-- ==== Sys2Proof/Proofs/Invariants.lean ====
section
/-! PROOF. The yard's part of the invariants, and the rules by which an operation is shown to keep them: one for
changes that add nothing (`Holds.light`), one for each kind of change that does. -/

namespace Sys2Proof.Machine

open Sys2Proof

-- Default arguments given by tactics wait for the kernel: one theorem at a time, so that few wait at once.
set_option Elab.async false

/-- The tables are canonical and the lists beside the journal's within their bounds. -/
structure Tables (e : Env) (y : Yard) : Prop where
  cells : KSorted y.cells
  bins : KSorted y.bins
  geometry : GeometryFits e.cfg.geometry
  outbox : y.post.outbox.length ≤ 32
  orders : OrdersSafe y
  trays : ∀ st : Station, y.trays[st].items.length ≤ 24
  placements : ∀ (st : Station) (x : Session), y.stations[st].session = some x → x.placements.length ≤ 8

/-- Each bin stands in one place, with a record that says so (R9), and in none but those it may. -/
structure Placed (may : Place → Nat → Prop) (kept : Nat → Prop) (e : Env) (y : Yard) : Prop where
  delivery : (y.lines.delivery.map (·.bin)).Nodup
  returns : (y.lines.returns.map (·.bin)).Nodup
  one : ∀ b p q, At b p y → At b q y → p = q
  there : ∀ b, kept b ∨ (∃ p, At b p y) → ∃ r, getBin b y = some r ∧ inPlace r = true
  noCell : ∀ b r, getBin b y = some r → inPlace r = true → r.cell = none
  stored : ∀ k b, kget y.cells k = some (.occupied b) →
    ∃ r a, getBin b y = some r ∧ r.st = .stored ∧ r.cell = some a ∧ cellOfCode k = some a
  within : ∀ k c, kget y.cells k = some c → ∃ a, cellOfCode k = some a ∧ inGeometry e.cfg.geometry a = true
  allowed : ∀ b p, At b p y → may p b

/-- Every record of the bin table has a number that a bin can have (R8). -/
def Numbered (y : Yard) : Prop := ∀ b r, getBin b y = some r → binOk b = true

/-- The idle timeout is in R127's range, and in Standby no session's timer stands at its end. -/
structure Timed (e : Env) (y : Yard) : Prop where
  timeout : 30 ≤ e.cfg.idleTimeout
  rest : e.wing = .standby → ∀ (st : Station) (x : Session), y.stations[st].session = some x →
    x.idle ≠ some 0 ∧ x.auto ≠ some 0

/-- What an invariant asks of the yard beside the journal. -/
def YHolds : Kind → Env → Yard → Prop
  | .lists, e, y => Tables e y
  | .places may kept, e, y => Tables e y ∧ Placed may kept e y
  | .numbers, _, y => Numbered y
  | .sessions, e, y => Timed e y

/-- An invariant holds of a yard. -/
structure Holds (m : Kind) (e : Env) (y : Yard) : Prop where
  journal : JHolds m y.journal
  yard : YHolds m e y

/-! ## Changes that add nothing -/

/-- A session that goes on from one of before, or begins: no timer of it is set to 0 in Standby, and its placements are
within their bound. -/
structure SessionFrom (e : Env) (o : Option Session) (x : Session) : Prop where
  placements : x.placements.length ≤ 8 ∨ ∃ z, o = some z ∧ x.placements.length ≤ z.placements.length
  idle : e.wing = .standby → x.idle = none ∨ x.idle = some e.cfg.idleTimeout ∨ ∃ z, o = some z ∧ x.idle = z.idle
  auto : e.wing = .standby → x.auto = none ∨ (x.auto = some e.cfg.autoDelay ∧ e.cfg.autoDelay ≠ 0) ∨ ∃ z, o = some z ∧ x.auto = z.auto

theorem SessionFrom.same {e : Env} {o : Option Session} {x : Session} (h : o = some x) : SessionFrom e o x :=
  ⟨.inr ⟨x, h, le_rfl⟩, fun _ => .inr (.inr ⟨x, h, rfl⟩), fun _ => .inr (.inr ⟨x, h, rfl⟩)⟩

/-- What the invariants ask of an order. -/
def orderSig (o : Order) : Nat × Nat × Bool × Nat := (o.no, o.bin, o.closing, o.picks.length)

/-- A change of the yard that adds nothing to the tables, the orders, the trays and the sessions. -/
structure Still (e : Env) (y z : Yard) : Prop where
  cells : z.cells = y.cells := by rfl
  bins : z.bins = y.bins := by rfl
  orders : z.orders.map orderSig = y.orders.map orderSig := by rfl
  outbox : y.post.outbox.length ≤ 32 → z.post.outbox.length ≤ 32 := by exact fun h => h
  trays : ∀ st : Station, z.trays[st].items.length ≤ max 24 y.trays[st].items.length := by exact fun _ => le_max_right _ _
  sessions : ∀ (st : Station) x, z.stations[st].session = some x → SessionFrom e y.stations[st].session x := by
    exact fun _ _ h => .same h

/-- A change of the yard that adds nothing an invariant speaks of: no bin comes to a place. -/
structure Light (e : Env) (y z : Yard) : Prop extends Still e y z where
  places : ∀ b p, At b p z → At b p y := by exact fun _ p h => by cases p <;> exact h
  delivery : (z.lines.delivery.map (·.bin)).Sublist (y.lines.delivery.map (·.bin)) := by exact .refl _
  returns : (z.lines.returns.map (·.bin)).Sublist (y.lines.returns.map (·.bin)) := by exact .refl _

/-- A change that adds nothing but one bin to one place. -/
structure Joins (b : Nat) (p : Place) (e : Env) (y z : Yard) : Prop extends Still e y z where
  places : ∀ x q, At x q z → At x q y ∨ (x = b ∧ q = p)
  delivery : (z.lines.delivery.map (·.bin)).Sublist (y.lines.delivery.map (·.bin)) ∨ (p = .delivery ∧
    z.lines.delivery.map (·.bin) = y.lines.delivery.map (·.bin) ++ [b]) := by exact .inl (.refl _)
  returns : (z.lines.returns.map (·.bin)).Sublist (y.lines.returns.map (·.bin)) ∨ (p = .ret ∧
    z.lines.returns.map (·.bin) = y.lines.returns.map (·.bin) ++ [b]) := by exact .inl (.refl _)

theorem OrdersSafe.of_sig {y z : Yard} (h : OrdersSafe y) (hb : z.bins = y.bins)
    (ho : z.orders.map orderSig = y.orders.map orderSig) : OrdersSafe z where
  bound := by have := congrArg List.length ho; simp only [List.length_map] at this; rw [this]; exact h.bound
  numbers := by
    have := congrArg (List.map Prod.fst) ho
    simp only [List.map_map] at this
    exact (this : z.orders.map (·.no) = y.orders.map (·.no)) ▸ h.numbers
  picks o hm := by
    obtain ⟨x, hx, hxo⟩ := List.mem_map.1 (ho ▸ List.mem_map_of_mem (f := orderSig) hm)
    simp only [orderSig, Prod.mk.injEq] at hxo
    exact hxo.2.2.2 ▸ h.picks x hx
  live o hm hc := by
    obtain ⟨x, hx, hxo⟩ := List.mem_map.1 (ho ▸ List.mem_map_of_mem (f := orderSig) hm)
    simp only [orderSig, Prod.mk.injEq] at hxo
    obtain ⟨hno, hbin, hclosing, -⟩ := hxo
    have := h.live x hx (hclosing.trans hc)
    rw [hbin, hno] at this
    simpa [getBin, hb] using this
  retired b r hr := h.retired b r (by simpa [getBin, hb] using hr)

theorem getBin_congr {y z : Yard} (h : z.bins = y.bins) (b : Nat) : getBin b z = getBin b y := by simp [getBin, h]

variable {m : Kind} {e : Env} {y z : Yard}

theorem Tables.still (h : Tables e y) (hl : Still e y z) : Tables e z where
  cells := hl.cells ▸ h.cells
  bins := hl.bins ▸ h.bins
  geometry := h.geometry
  outbox := hl.outbox h.outbox
  orders := h.orders.of_sig hl.bins hl.orders
  trays st := (hl.trays st).trans (max_le le_rfl (h.trays st))
  placements st x hx := by
    rcases (hl.sessions st x hx).placements with hp | ⟨w, hw, hp⟩
    · exact hp
    · exact hp.trans (h.placements st w hw)

theorem Timed.still (h : Timed e y) (hl : Still e y z) : Timed e z where
  timeout := h.timeout
  rest hw st x hx := by
    have hfrom := hl.sessions st x hx
    have := h.timeout
    refine ⟨?_, ?_⟩
    · rcases hfrom.idle hw with hi | hi | ⟨w, hw', hi⟩
      · simp [hi]
      · rw [hi]; simp; omega
      · exact hi ▸ (h.rest hw st w hw').1
    · rcases hfrom.auto hw with ha | ⟨ha, hd⟩ | ⟨w, hw', ha⟩
      · simp [ha]
      · simp [ha, hd]
      · exact ha ▸ (h.rest hw st w hw').2

section
variable {may : Place → Nat → Prop} {kept : Nat → Prop}

theorem Placed.light (h : Placed may kept e y) (hl : Light e y z) : Placed may kept e z where
  delivery := h.delivery.sublist hl.delivery
  returns := h.returns.sublist hl.returns
  one b p q hp hq := h.one b p q (hl.places b p hp) (hl.places b q hq)
  there b hb := by
    rw [getBin_congr hl.bins]
    exact h.there b (hb.imp_right fun ⟨p, hp⟩ => ⟨p, hl.places b p hp⟩)
  noCell b r hr := h.noCell b r (getBin_congr hl.bins b ▸ hr)
  stored k b hk := by simpa only [getBin_congr hl.bins] using h.stored k b (hl.cells ▸ hk)
  within k c hk := h.within k c (hl.cells ▸ hk)
  allowed b p hp := h.allowed b p (hl.places b p hp)

/-- A bin that stands nowhere and whose record says that it is in a place comes to a place where it may stand. -/
theorem Placed.joins (h : Placed may kept e y) {b : Nat} {p : Place} (hl : Joins b p e y z) (hno : ∀ q, ¬At b q y)
    (hr : ∃ r, getBin b y = some r ∧ inPlace r = true) (hmay : may p b) : Placed may kept e z where
  delivery := by
    rcases hl.delivery with hd | ⟨-, hd⟩
    · exact h.delivery.sublist hd
    · rw [hd, List.nodup_append]
      refine ⟨h.delivery, by simp, fun x hx c hc hxc => hno .delivery (at_delivery.2 ?_)⟩
      rwa [← List.mem_singleton.1 hc, ← hxc]
  returns := by
    rcases hl.returns with hd | ⟨-, hd⟩
    · exact h.returns.sublist hd
    · rw [hd, List.nodup_append]
      refine ⟨h.returns, by simp, fun x hx c hc hxc => hno .ret (at_ret.2 ?_)⟩
      rwa [← List.mem_singleton.1 hc, ← hxc]
  one x q q' hq hq' := by
    rcases hl.places x q hq with hq | ⟨rfl, rfl⟩ <;> rcases hl.places x q' hq' with hq' | ⟨hx, rfl⟩
    · exact h.one x q q' hq hq'
    · exact absurd (hx ▸ hq) (hno q)
    · exact absurd hq' (hno q')
    · rfl
  there x hx := by
    rw [getBin_congr hl.bins]
    rcases hx with hx | ⟨q, hq⟩
    · exact h.there x (.inl hx)
    · rcases hl.places x q hq with hq | ⟨rfl, rfl⟩
      · exact h.there x (.inr ⟨q, hq⟩)
      · exact hr
  noCell x r hx := h.noCell x r (getBin_congr hl.bins x ▸ hx)
  stored k x hk := by simpa only [getBin_congr hl.bins] using h.stored k x (hl.cells ▸ hk)
  within k c hk := h.within k c (hl.cells ▸ hk)
  allowed x q hq := by
    rcases hl.places x q hq with hq | ⟨rfl, rfl⟩
    · exact h.allowed x q hq
    · exact hmay

end

/-- What an invariant asks for only where it speaks of the places of bins. -/
def IfPlaces : Kind → ((Place → Nat → Prop) → (Nat → Prop) → Prop) → Prop
  | .places may kept, P => P may kept
  | _, _ => True

theorem YHolds.light (h : YHolds m e y) (hl : Light e y z) : YHolds m e z := by
  cases m with
  | lists => exact Tables.still h hl.toStill
  | places => exact ⟨h.1.still hl.toStill, h.2.light hl⟩
  | numbers => exact fun b r hr => h b r (getBin_congr hl.bins b ▸ hr)
  | sessions => exact Timed.still h hl.toStill

theorem YHolds.joins (h : YHolds m e y) {b : Nat} {p : Place} (hl : Joins b p e y z)
    (hp : IfPlaces m fun may _ => (∀ q, ¬At b q y) ∧ (∃ r, getBin b y = some r ∧ inPlace r = true) ∧ may p b) :
    YHolds m e z := by
  cases m with
  | lists => exact Tables.still h hl.toStill
  | places =>
    obtain ⟨hno, hr, hmay⟩ := hp
    exact ⟨h.1.still hl.toStill, h.2.joins hl hno hr hmay⟩
  | numbers => exact fun b r hr => h b r (getBin_congr hl.bins b ▸ hr)
  | sessions => exact Timed.still h hl.toStill

namespace Holds

/-- A change that adds nothing an invariant speaks of keeps it. -/
theorem light (h : Holds m e y) (hl : Light e y z) (hj : z.journal = y.journal := by rfl) : Holds m e z :=
  ⟨hj ▸ h.journal, h.yard.light hl⟩

theorem joins (h : Holds m e y) {b : Nat} {p : Place} (hl : Joins b p e y z)
    (hp : IfPlaces m fun may _ => (∀ q, ¬At b q y) ∧ (∃ r, getBin b y = some r ∧ inPlace r = true) ∧ may p b)
    (hj : z.journal = y.journal := by rfl) : Holds m e z := ⟨hj ▸ h.journal, h.yard.joins hl hp⟩

theorem modJournal (h : Holds m e y) {f : Journal → Journal} (hf : JHolds m y.journal → JHolds m (f y.journal)) :
    Holds m e (modJournal f y) := ⟨hf h.journal, h.yard.light {}⟩

theorem foldl {α : Type} {f : Yard → α → Yard} (h : Holds m e y) (l : List α)
    (hf : ∀ z x, x ∈ l → Holds m e z → Holds m e (f z x)) : Holds m e (l.foldl f y) := by
  induction l generalizing y with
  | nil => exact h
  | cons x t ih => exact ih (hf y x List.mem_cons_self h) fun z w hw => hf z w (List.mem_cons_of_mem _ hw)

theorem tables {may : Place → Nat → Prop} {kept : Nat → Prop} (h : Holds (.places may kept) e y) : Tables e y := h.yard.1
theorem placed {may : Place → Nat → Prop} {kept : Nat → Prop} (h : Holds (.places may kept) e y) : Placed may kept e y :=
  h.yard.2

end Holds
end Sys2Proof.Machine
end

=======

* **What needs to be done**
In the data above, start at the line that has "theorem Tables.still (h", stop after the line that has "orders := h.orders.of_sig hl.bins hl.orders", and print every line in between exactly as it stands.

* **Written answer**
theorem Tables.still (h : Tables e y) (hl : Still e y z) : Tables e z where
  cells := hl.cells ▸ h.cells
  bins := hl.bins ▸ h.bins
  geometry := h.geometry
  outbox := hl.outbox h.outbox
  orders := h.orders.of_sig hl.bins hl.orders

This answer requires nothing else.